How to Apply Continuous Compliance in the Modern Workplace

Microsoft 365

Our previous post underscored the close link between security and continuous compliance for modern financial sector organizations. But given that the processes related to continuous compliance need – almost by definition – to be ongoing, how do you apply them in a manner that’s not constantly getting in the way of other day to day business processes? Fortunately, there are answers with the help of the right MSP partner.

 

Continuous Compliance Must be Sustainable Over Time

Continuous compliance is an ongoing investment, so the priority is to make that investment sustainable over the course of time. The way to achieve this is to focus on making the effort both targeted and iterative. Otherwise, you could end up with an expensive “boil the ocean” approach that may be a mile wide and an inch deep when it comes to keeping up with threats, vulnerabilities and regulatory rules as they shift over time.

It’s far too costly and would bog down business processes to try and blanket the entire organization with endless security and compliance investments. That’s why focusing such investments is crucial. For instance, Company X may deal heavily with protected customer and financial data, whereas Company Y’s business model and reputation depend more on the availability of systems. These variations should inform the focus area of the organization’s security and compliance operation (i.e. ransomware or business email compromise for Company X; DNS and similar attacks for Company Y).

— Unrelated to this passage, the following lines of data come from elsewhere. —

-- ==== Sys2Proof/Machine/Flags.lean ====
section
/-!
DEFINITION. Change counts, change summary bits and NOTICE causes. A record is rewritten at each change of a field it shows (R13, R56, R84, R85, R107,
R118 ...), so XP compares the records before and after a command and rewrites, once, each that changed (R166, R167; log entry 5); a rewrite that a
rule asks for whether or not the record then shows something new is made too (R6, R30, R39, R49, R55, R134), and what doors, calls and sources show
between the events of an activation stands (R56, R106, R154). A cause of NOTICE is set when what R169's table names has changed (log entry 7), and
where a rule raises it outright (R24, R55). WRITE is set where a write is refused (R158).
-/

namespace Sys2Proof.Machine

/-- Bit of a NOTICE cause (09). -/
def causeBit (b : Bool) (i : Nat) : Byte := if b then 1#8 <<< i else 0#8

/-- SITE (R169): the sequence or a field of ZA's site summary other than the remaining time, a zone's condition, an area's phase or regime. DESIGN CHOICE,
log entry 57: the regime is the one the area record shows, so an area that an activation newly plans, or removes while in DAY, raises SITE (R13, R29). -/
def siteChanged (s t : State) : Bool :=
  s.za.seq ≠ t.za.seq || s.za.first.headD 0 ≠ t.za.first.headD 0 || s.za.silenced ≠ t.za.silenced
    || s.za.keysHeld ≠ t.za.keysHeld
    || PlanBank.zoneNumbers.any (fun z => (s.zone z).cond ≠ (t.zone z).cond)
    || PlanBank.areaNumbers.any (fun a => (s.area a).phase ≠ (t.area a).phase || s.shownRegime a ≠ t.shownRegime a)

/-- DOOR (R169): a door's condition. -/
def doorChanged (s t : State) : Bool := PlanBank.doorNumbers.any (fun d => (s.door d).cond ≠ (t.door d).cond)

/-- CALL (R169): the call list or the offer. -/
def callChanged (s t : State) : Bool := s.cu.calls ≠ t.cu.calls

/-- ROUTE (R169): a route's usability, a selected route, a STRANDED mark, a sign indication (with its flash, R117) or a circuit's state.
DESIGN CHOICE, log entry 58: at an activation a sign is compared by its number, one that is not planned counting as OFF and steady; R131 does not say
what counts for a sign that joins the plan, leaves it or changes its device. -/
def routeChanged (s t : State) : Bool :=
  PlanBank.routeNumbers.any (fun r => (s.rl.routes.get r).usable ≠ (t.rl.routes.get r).usable)
    || PlanBank.zoneNumbers.any (fun z => (s.rl.zones.get z).selection ≠ (t.rl.zones.get z).selection
        || (s.rl.zones.get z).stranded ≠ (t.rl.zones.get z).stranded)
    || PlanBank.signNumbers.any (fun g => s.rl.signs.get g ≠ t.rl.signs.get g)
    || PlanBank.circuitNumbers.any (fun c => (s.rl.circuits.get c).state ≠ (t.rl.circuits.get c).state)

/-- LOOP (R169): a loop state or a device condition, or an EXTRA mark newly set. -/
def loopChanged (s t : State) : Bool :=
  (List.range 4).any (fun l => (s.loop l).state ≠ (t.loop l).state)
    || PlanBank.deviceNumbers.any (fun i => (s.device i).cond ≠ (t.device i).cond || (!(s.device i).extra && (t.device i).extra))

/-- PLAN (R169): the staged state changes, or a bank is activated. -/
def planChanged (s t : State) : Bool := s.ps.staged ≠ t.ps.staged || s.ps.active ≠ t.ps.active

/-- ORDER (R169): a slot becomes DONE. -/
def orderDone (s t : State) : Bool :=
  (List.range 24).any (fun n => (s.slot n).handover ≠ .done && (t.slot n).handover = .done)

/-- The causes that a command taking the part from s to t sets, WRITE aside. -/
def raisedCauses (s t : State) : Byte :=
  causeBit (orderDone s t) 0 ||| causeBit (siteChanged s t) 1 ||| causeBit (doorChanged s t) 2 ||| causeBit (callChanged s t) 3
    ||| causeBit (routeChanged s t) 4 ||| causeBit (loopChanged s t) 5 ||| causeBit (planChanged s t) 6

/-! ### Rewrites (R166, R167) -/

/-- The live record of area a, counted as the change summaries count them (R167). -/
def areaRecord (a : Nat) : Nat := 120 + a

/-- The live record of device index i. -/
def deviceRecord (i : Nat) : Nat := 143 + i

/-- Record k is the live record of a device index of which p holds. -/
def deviceRecords (p : Nat → Bool) (k : Nat) : Bool := 144 ≤ k && k < 528 && p (k - deviceRecord 0)

/-- The live record of loop l. -/
def loopRecord (l : Nat) : Nat := 848 + l

/-- A change count after a rewrite: odd, then even again; 255 goes to 0 (R166). -/
def advance (changed : Bool) (c : Byte) : Byte := if changed then c + 2 else c

/-- The bits of change summary word i that stand for the records named (R167). -/
def summaryBits (records : Nat → Bool) (i : Nat) : Word :=
  (List.range 32).foldl (fun acc j => if records (32 * i + j) then acc ||| (1#32 <<< j) else acc) 0

/-- XP rewrites the live records named: their change counts advance (R166) and their change summary bits are set (R167). -/
def Xp.rewrite (records : Nat → Bool) (xp : Xp) : Xp :=
  { xp with
    counts := xp.counts.map (fun k c => advance (records k) c)
    summary := xp.summary.map (fun i w => w ||| summaryBits records i) }

/-- A unit has XP rewrite live records, whether or not they show something new. -/
def State.rewrite (records : Nat → Bool) (s : State) : State := s.onXp (Xp.rewrite records)

/-- A unit asks XP to set NOTICE cause i where b holds (R169). -/
def State.raise (b : Bool) (i : Nat) (s : State) : State := s.onXp (fun xp => { xp with notice := xp.notice ||| causeBit b i })

/-- ZA has rewritten the count of zone z's detectors in ALARM, be it the same as before: z was and is in ALARM, and one of its detectors or break-glass
contacts has changed state (R6). -/
def recounted (s t : State) (z : Nat) : Bool :=
  (s.zone z).cond = .alarm && (t.zone z).cond = .alarm &&
    PlanBank.deviceNumbers.any (fun i => (s.detector i).state ≠ (t.detector i).state && s.plan.deviceZone i = z
      && (s.plan.deviceKind i = some .detector || s.plan.deviceKind i = some .breakglass))

/-- Record k is rewritten by XP at the end of a command taking the part from s to t: what it shows has changed or its zone's count was rewritten, and
no rewrite of it was made within the command. A record that shows the same again after changes within the command is not rewritten for them (log
entry 5). -/
def rewritten (s t : State) (k : Nat) : Bool :=
  k < Config.liveRecords && s.xp.counts.get k = t.xp.counts.get k
    && (s.recordBody k ≠ t.recordBody k || (k < 120 && recounted s t (k + 1)))

/-- DU has taken the doors from s to t as one of several events of a command: their records are rewritten, and DOOR is raised for a change of condition,
whatever the later events make of it (R56). -/
def State.showDoors (s t : State) : State :=
  (t.rewrite (fun k => 528 ≤ k && k < 592 && rewritten s t k)).raise (doorChanged s t) 2

/-- CU has taken its calls and sources from s to t as one of several events of a command: the records that have changed are rewritten, and CALL is raised
for a change of the call list, whatever the later events make of them (R85, R95, R106, R154). -/
def State.showCalls (s t : State) : State :=
  (t.rewrite (fun k => 592 ≤ k && k < 768 && s.recordBody k ≠ t.recordBody k)).raise (callChanged s t) 3

/-- XP's part of a command that has taken the units from s to t: the rewrites (R166), the change summary bits (R167), the causes (R169).
The notice line follows from the registers (R170). DESIGN CHOICE, log entry 55: the site summary, and likewise the plan status, is rewritten once by a
command after which it shows something new, be it several units that have changed it (R141, R165). -/
def publish (s t : State) : State :=
  t.onXp (fun xp =>
    { xp.rewrite (rewritten s t) with
      siteCount := advance (s.siteSummary ≠ t.siteSummary) xp.siteCount
      planCount := advance (s.planStatus ≠ t.planStatus) xp.planCount
      notice := xp.notice ||| raisedCauses s t })

/-- A command that takes the units from s to t answers the published state. -/
def done (s t : State) : Host.Outcome State Fault Refusal := .next (publish s t)

/-- A command whose event cannot happen in s leaves the part as it is (log entry 2). -/
def nothing (s : State) : Host.Outcome State Fault Refusal := .next s

end Sys2Proof.Machine
end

Continuous compliance must also be iterative in order to stay current with constantly changing threats, software vulnerabilities and business processes. The goal should be a virtuous cycle of ongoing testing, improvement and retesting – all of which must be informed by expertise on the rules, vulnerabilities, processes and underlying technology that most apply to what’s being tested.

 

Applying Continuous Compliance to Both Technology and Workforce-Related Risks

The targeted and iterative approach must strengthen compliance around both the technology and workforce-related security efforts underway in a modern financial organization. On the technology side, for instance, think of vulnerability scanning and patching. The continuous compliance cycle may involve scanning for gaps, developing patches and then rescanning for any remaining gaps.

Meanwhile, consider the workforce example of phishing awareness testing and training. Initial phishing tests may isolate certain processes or scenarios where users are most susceptible to clicking on bogus links. These results can inform root cause analyses, which in turn may drive a process improvement. Then there may be user training to highlight proper cyber-hygiene for such processes, followed by a subsequent testing round to see if user behaviors improve.

Both these examples illustrate the need for continuous curation of compliance and security-related activities and resources – and that’s something clients will invariably need the help of a seasoned MSP partner to do. Such a partner can help navigate issues like alert fatigue in the case of phishing awareness – it’s possible to be too continuous in such testing if you’re doing it daily and you remove the element of surprise. Or with patching, clients need a partner who knows how to optimize the patch design in the first place, and then apply automation to enable the patching to happen continuously at scale.

Ultimately, continuous compliance doesn’t need to be a continuous headache and perpetual choice between secure operation and seamless processes in a modern organization. It’s possible to achieve both with the help of the right MSP partner – one with both the workforce and technical expertise to strategically target and iteratively improve on the areas most critical to a modern organization’s regulatory and compliance needs.